From the data that follows, print exactly the lines starting at the one containing "theorem test_decode_halt : decode" and ending at the one containing "of 95_test_vectors.md -/"; include both of them and nothing more.

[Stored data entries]
::::
-- ==== Sys2Proof/Tests/Slice0.lean ====
section
/-! SUPPORT. Tests of the model against the vectors of 95_test_vectors.md, and for every obligation with hypotheses a witness that
meets them together. No test is a statement for the provers. -/

namespace Sys2Proof.Tests

open Sys2Proof Sys2Proof.Machine

/-! ## Small states -/

/-- The build of the examples of 95_test_vectors.md: `ICON_NUM` = 8, `INT_SLOTS` = 2, `MEM_IMAGE_BYTES` = 4. -/
def small : Build := ⟨false, 2, 4, 32768, false, true⟩

/-- The same with `ICON_NUM` = 16 and the other variant of the host. -/
def wide : Build := ⟨true, 2, 4, 32768, true, false⟩

/-- Right after reset. -/
def ready : State := State.resetOf small

/-- Right after reset, 16 icons. -/
def ready16 : State := State.resetOf wide

/-- After HALT. -/
def halted : State := { ready with status := .coreHalt, fault := .coreHalt }

/-- After the first RENDER, of a blank display. -/
def clean : State := redraw ready

/-- A state with the next stimuli given. -/
def given (s : State) (next : List Stimulus) : State := { s with pending := next }

/-- A state whose host is in the mode `m`. -/
def hostIn (m : Mode) (s : State) : State := s.enter m

/-- Favourable draws of the build `small`: exactly `STATE_BYTES` = 67 bytes. -/
def full : Draws := ⟨true, true, 67, 67⟩

/-- The state an outcome goes on in. -/
def nextOf : Host.Outcome State Fault Refusal → Option State
  | .next s => some s
  | .fault _ => none
  | .refused _ => none

/-- The record of V30. -/
def v30 : CoreState where
  pc := 0x1ABC
  x := 0x123
  y := 0xFED
  a := 5
  b := 0xA
  np := 0x1F
  sp := 0xC8
  flags := 9
  timers := #v[0x00000001, 0x01020304, 0xFFFFFFFF, 0, 0x80000000, 0x0000FFFF, 0xDEADBEEF, 7, 0x12345678]
  ptEnable := 1
  ptData := 0x7F
  ptReload := 0xFF
  callDepth := 0x102
  slots := [⟨0x0F, 3, 1, 0x0C⟩, ⟨0, 0x0F, 0, 0x0A⟩]
  halted := 0
  mem := [(1, 0x5A), (2, 0xA5), (3, 0xFF)]

/-- The blob of V30, from the vector. -/
def v30Blob : List Byte :=
  [0xBC, 0x1A, 0x23, 0x01, 0xED, 0x0F, 0x05, 0x0A, 0x1F, 0xC8, 0x09, 0x01, 0x00, 0x00, 0x00, 0x04]
  ++ [0x03, 0x02, 0x01, 0xFF, 0xFF, 0xFF, 0xFF, 0x00, 0x00, 0x00, 0x00, 0x00, 0x00, 0x00, 0x80, 0xFF]
  ++ [0xFF, 0x00, 0x00, 0xEF, 0xBE, 0xAD, 0xDE, 0x07, 0x00, 0x00, 0x00, 0x78, 0x56, 0x34, 0x12, 0x01]
  ++ [0x7F, 0xFF, 0x02, 0x01, 0x00, 0x00, 0x0F, 0x03, 0x01, 0x0C, 0x00, 0x0F, 0x00, 0x0A, 0x00, 0x00]
  ++ [0x5A, 0xA5, 0xFF]

/-- Ready, with the record of V30 and a file. -/
def stored (file : Option (List Byte)) (d : Draws) : State := { ready with cs := v30, file := file, draws := d }

/-! ## Well-formedness: one ill-formed term for each check -/

theorem test_wf_pack_len : (Instr.pack (2 ^ 28)).wf = false := by decide
theorem test_wf_unpack_len : (Instr.unpack (2 ^ 28)).wf = false := by decide
theorem test_wf_setPixel_x : (Instr.setPixel 256 0 true).wf = false := by decide
theorem test_wf_setPixel_y : (Instr.setPixel 0 256 true).wf = false := by decide
theorem test_wf_setIcon_i : (Instr.setIcon 256 true).wf = false := by decide

/-! ## Decoding: words written out bit by bit from 30_encoding.md R101 to R105, values from R109 and 95_test_vectors.md -/

theorem test_decode_pack : decode 0b0001_0000000000000000000000000100#32 = .ok (.pack 4) := by rfl
theorem test_decode_pack_all_bits : decode 0b0001_1111111111111111111111111111#32 = .ok (.pack 268435455) := by rfl
theorem test_decode_unpack : decode 0b0010_0000000000000010010000000000#32 = .ok (.unpack 9216) := by rfl
theorem test_decode_save : decode 0b0011_0000000000000000000000000000#32 = .ok .save := by rfl
theorem test_decode_load : decode 0b0100_0000000000000000000000000000#32 = .ok .load := by rfl
theorem test_decode_setPixel : decode 0b0101_00000000000_1_00000011_00000010#32 = .ok (.setPixel 3 2 true) := by rfl
theorem test_decode_setPixel_clear : decode 0b0101_00000000000_0_00011111_00001111#32 = .ok (.setPixel 31 15 false) := by
  rfl
theorem test_decode_setIcon : decode 0b0110_00000000000_1_00000111_00000000#32 = .ok (.setIcon 7 true) := by rfl
theorem test_decode_setIcon_clear : decode 0b0110_00000000000_0_00010000_00000000#32 = .ok (.setIcon 16 false) := by rfl
theorem test_decode_render : decode 0b0111_0000000000000000000000000000#32 = .ok .render := by rfl
theorem test_decode_invalidate : decode 0b1000_0000000000000000000000000000#32 = .ok .invalidate := by rfl
theorem test_decode_halt : decode 0b1001_0000000000000000000000000000#32 = .ok .halt := by rfl

/-- V64 to V68. -/
theorem test_decode_reserved :
    decode 0x00000000#32 = .error .opcode ∧ decode 0xA0000000#32 = .error .opcode ∧
    decode 0xF0000000#32 = .error .opcode ∧ decode 0x70000001#32 = .error .mustBeZero ∧
    decode 0x50020302#32 = .error .mustBeZero ∧ decode 0x60010701#32 = .error .mustBeZero :=
  ⟨rfl, rfl, rfl, rfl, rfl, rfl⟩

/-! ## Instructions, on the vectors of 95_test_vectors.md -/

/-- V7: the formulas literally, on an image with top nibbles of 16 or more. -/
theorem test_pack_v7 :
    (nextOf (exec (.pack 4) { ready with input := [0x12, 0x34, 0x56, 0x78] })).map (fun t => (t.history, t.status)) =
      some ([.packOut [0x23, 0x56, 0x78]], .ok) := by decide +kernel

/-- V19. -/
theorem test_pack_v19 :
    (nextOf (exec (.pack 6) ready)).map (fun t => (t.status.code, t.fault.code, t.history)) = some (5, 1, []) := by
  decide +kernel

/-- V12 (its first group is S1). -/
theorem test_unpack_v12 :
    (nextOf (exec (.unpack 6) { ready with input := [0xAB, 0xCD, 0xEF, 0x01, 0x23, 0x45] })).map
      (fun t => (t.history, t.status)) = some ([.unpackOut [0xABC, 0xDEF, 0x012, 0x345]], .ok) := by decide +kernel

/-- V17. -/
theorem test_unpack_v17 :
    (nextOf (exec (.unpack 4) ready)).map (fun t => (t.status.code, t.fault.code, t.history)) = some (5, 1, []) := by
  decide +kernel

/-- V30 and the first row of V32. -/
theorem test_save_v30 :
    (nextOf (exec .save (stored (some [1, 2, 3]) full))).map (fun t => (t.file, t.status)) = some (some v30Blob, .ok) := by
  decide +kernel

/-- V32, `accepted` 12: the cut is inside `T[0]`. -/
theorem test_save_v32_short :
    (nextOf (exec .save (stored (some [1, 2, 3]) ⟨true, true, 12, 0⟩))).map (fun t => (t.file, t.status.code)) =
      some (some [0xBC, 0x1A, 0x23, 0x01, 0xED, 0x0F, 0x05, 0x0A, 0x1F, 0xC8, 0x09, 0x01], 4) := by decide +kernel

/-- V33: bytes 1 and 62 changed to FA and 03, and three bytes more than `STATE_BYTES`. -/
theorem test_load_v33_masked :
    (nextOf (exec .load { ready with
        file := some (((v30Blob.set 1 0xFA).set 62 0x03) ++ [1, 2, 3]), draws := ⟨true, true, 0, 70⟩ })).map
      (fun t => (t.cs, t.history, t.status)) = some ({ v30 with halted := 1 }, [.coreRefresh], .ok) := by decide +kernel

/-- V33: the first 66 bytes of V30. -/
theorem test_load_v33_short :
    (nextOf (exec .load { ready with file := some (v30Blob.take 66), draws := full })).map
      (fun t => (t.cs, t.history, t.status.code)) = some (ready.cs, [], 3) := by decide +kernel

/-- V40: column 3 of row 2, not row 3. -/
theorem test_setPixel_v40 :
    (nextOf (exec (.setPixel 3 2 true) clean)).map (fun t => (t.mtx.cell 3 2, t.mtx.cell 2 3, t.dirty)) =
      some (true, false, true) := by decide +kernel

/-- V44: x = 32 is no column 0 of the next row, and `DIRTY` stays 0. -/
theorem test_setPixel_v44 :
    (nextOf (exec (.setPixel 32 0 true) clean)).map (fun t => (t.mtx.cell 0 1, t.dirty, t.status)) =
      some (false, false, .ok) := by decide +kernel

/-- V50 and V52: 8 icons, index 8; 16 icons, index 16. -/
theorem test_setIcon_v50_v52 :
    (nextOf (exec (.setIcon 8 true) clean)).map (fun t => (t.icn, t.dirty)) = some (List.replicate 8 false, false) ∧
    (nextOf (exec (.setIcon 16 true) (redraw ready16))).map (fun t => (t.icn, t.dirty)) =
      some (List.replicate 16 false, false) := by decide +kernel

/-- V51: 16 icons, index 8, shown at `FB[520]`. -/
theorem test_setIcon_v51 :
    (nextOf (execAll [.setIcon 8 true, .render] (redraw ready16))).map
      (fun t => (t.icn[8]?, t.dirty, (t.fb.getD [])[520]?)) = some (some true, false, some true) := by decide +kernel

/-- V43: row-major, no wrap. -/
theorem test_render_v43 :
    (nextOf (execAll [.setPixel 31 0 true, .setPixel 0 1 true, .render] ready)).map
      (fun t => (((t.fb.getD []).take 34).drop 30, (t.fb.getD []).length, redraws t.history, t.dirty)) =
      some ([false, true, true, false], 520, 1, false) := by decide +kernel

/-- V53: nothing, no event. -/
theorem test_render_v53 : nextOf (exec .render clean) = some clean := by decide +kernel

/-- V55. -/
theorem test_invalidate_v55 :
    (nextOf (execAll [.invalidate, .render] clean)).map (fun t => (t.fb, t.dirty, redraws t.history)) =
      some (clean.fb, false, 2) := by decide +kernel

/-- V60, from a state with a clean display. -/
theorem test_halt_v60 :
    (nextOf (exec .halt clean)).map (fun t => (t.status.code, t.fault.code, t.fb, t.dirty)) =
      some (6, 2, clean.fb, false) := by decide +kernel

/-- V63: discarded after `MalformedRom`. -/
theorem test_halt_v63 :
    (nextOf (exec .halt (ready.raise .malformedRom))).map (fun t => (t.status.code, t.fault.code)) = some (5, 1) := by
  decide +kernel

/-- V66: a reserved word is no RENDER. -/
theorem test_reserved_v66 :
    (nextOf (step (given ready [.command 0x70000001 [] full]))).map (fun t => (t.status.code, t.fault.code, t.history)) =
      some (7, 0, []) := by decide +kernel

/-- The state after a stimulus, and the state itself where the step stops. -/
def after (s : State) (st : Stimulus) : State := (nextOf (step (given s [st]))).getD s

/-- A tick that samples the Save line only, with no core step. -/
def saveTick (p : Bool) : Tick := ⟨⟨false, false, false, p, false, false⟩, .savePauseHelp, [], false, full⟩

/-- S7: released, pressed, pressed, pressed, released over five ticks: one SAVE, in the second. -/
theorem test_host_s7 :
    let ended (s : State) : State := { s with session := { s.session with agenda := [], held := [] } }
    let s1 := after ready (.host (.tick (saveTick false)))
    let s2 := after s1 (.host (.tick (saveTick true)))
    let s3 := after (ended s2) (.host (.tick (saveTick true)))
    let s4 := after s3 (.host (.tick (saveTick true)))
    let s5 := after s4 (.host (.tick (saveTick false)))
    (s1.session.agenda, s2.session.agenda, s3.session.agenda, s4.session.agenda, s5.session.agenda) =
      ([], [.save full], [], [], []) ∧
    (after s2 (.host .proceed)).pending = [.command (encode .save) [] full, .host .saveReturned] := by decide +kernel

/-- Save and Pause rising together are both served, in either order (R207, R209). -/
theorem test_host_two_edges : ∀ o ∈ [ServiceOrder.savePauseHelp, .pauseSaveHelp],
    let tick : Tick := ⟨⟨false, false, false, true, true, false⟩, o, [[.setPixel 3 2 true]], true, full⟩
    let s := after ready (.host (.tick tick))
    s.session.agenda.length = 2 ∧ SessionAct.save full ∈ s.session.agenda ∧ SessionAct.pause ∈ s.session.agenda ∧
    s.session.held.length = 2 := by decide +kernel

/-- Help held in `Paused` opens the overlay once, in the variant that has it there (R210, R211). -/
theorem test_host_help_rearms :
    let s1 := after (hostIn .paused ready16) (.host (.poll .noKey true))
    let s2 := after s1 (.host (.poll .other true))
    let s3 := after s2 (.host (.poll .noKey true))
    (s1.session.mode, s2.session.mode, s3.session.mode) = (.helpOverlay, .paused, .paused) := by decide +kernel

/-- After a HALT in a core step the host issues nothing more of that tick (R215). -/
theorem test_host_halt_in_tick :
    (nextOf (Sys2Proof.core.run 5 (given ready
      [.host .proceed, .host (.coreStep [.halt] full), .host (.coreStep [.record v30] full), .host (.renderDue full)]))).map
      (fun t => (t.pending, t.status, t.cs == v30)) = some ([], .coreHalt, false) := by decide +kernel

/-! ## The interface -/

/-- From reset, the word placed for the fetch is the command the next step runs. -/
theorem test_withFetchWord : ∀ i ∈ [Instr.save, .load, .setPixel 3 2 true, .setIcon 7 true, .render, .invalidate, .halt, .pack 0,
    .unpack 0, .pack 6, .unpack 4],
    nextOf (step (State.withFetchWord ready 32 (encode i).toNat)) = nextOf (exec i ready) := by decide +kernel

theorem test_decodeTableWord : decodeTableWord 32 0x50010302 = some (.setPixel 3 2 true) := by rfl

/-! ## Witnesses: for each obligation with hypotheses, states and operands that meet them -/

theorem witness_DecodeOfEncodeIsIdentity :
    (Instr.pack 268435455).wf = true ∧ (Instr.unpack 0).wf = true ∧ (Instr.setPixel 255 255 true).wf = true ∧
    (Instr.setIcon 255 false).wf = true := by decide

theorem witness_EncodeOfDecodeIsIdentity : decode 0x5001FFFF = .ok (.setPixel 255 255 true) := by rfl

theorem witness_DecoderAcceptsExactlyUnreservedWords :
    (∃ i, decode 0x60010700 = .ok i) ∧ ReservedWord 0x00000000 :=
  ⟨⟨_, rfl⟩, Or.inl (by decide)⟩

theorem witness_StepRunsDecodedCommand :
    (given ready [.command 0x70000000 [] full, .reset]).pending = .command 0x70000000 [] full :: [.reset] ∧
    decode 0x70000000 = .ok .render := ⟨rfl, rfl⟩

/-- Each way to be reserved, at the ends of its bits, presented to a ready and to a halted block. -/
theorem witness_ReservedWordIsIllegalCommand :
    (∀ w ∈ [0x00000000#32, 0xA0000000, 0xF0000000, 0x70000001, 0x78000000, 0x50020302, 0x58000000, 0x60000001, 0x60000080,
        0x60020000, 0x68000000], ReservedWord w) ∧
    ready.fault = .none ∧ halted.fault ≠ .none ∧
    (given ready [.command 0xA0000000 [] full]).pending = .command 0xA0000000 [] full :: [] := by
  refine ⟨fun w hw => ?_, rfl, by decide, rfl⟩
  simp only [List.mem_cons, List.not_mem_nil, or_false] at hw
  rcases hw with rfl | rfl | rfl | rfl | rfl | rfl | rfl | rfl | rfl | rfl | rfl
  · exact .inl (by decide)
  · exact .inr (.inl (by decide))
  · exact .inr (.inl (by decide))
  · exact .inr (.inr (.inl ⟨by decide, 0, by decide⟩))
  · exact .inr (.inr (.inl ⟨by decide, 27, by decide⟩))
  · exact .inr (.inr (.inr (.inl ⟨by decide, 17, by decide⟩)))
  · exact .inr (.inr (.inr (.inl ⟨by decide, 27, by decide⟩)))
  · exact .inr (.inr (.inr (.inr ⟨by decide, 0, by decide⟩)))
  · exact .inr (.inr (.inr (.inr ⟨by decide, 7, by decide⟩)))
  · exact .inr (.inr (.inr (.inr ⟨by decide, 17, by decide⟩)))
  · exact .inr (.inr (.inr (.inr ⟨by decide, 27, by decide⟩)))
::::
## Answer space
theorem test_decode_halt : decode 0b1001_0000000000000000000000000000#32 = .ok .halt := by rfl

/-- V64 to V68. -/
theorem test_decode_reserved :
    decode 0x00000000#32 = .error .opcode ∧ decode 0xA0000000#32 = .error .opcode ∧
    decode 0xF0000000#32 = .error .opcode ∧ decode 0x70000001#32 = .error .mustBeZero ∧
    decode 0x50020302#32 = .error .mustBeZero ∧ decode 0x60010701#32 = .error .mustBeZero :=
  ⟨rfl, rfl, rfl, rfl, rfl, rfl⟩

/-! ## Instructions, on the vectors of 95_test_vectors.md -/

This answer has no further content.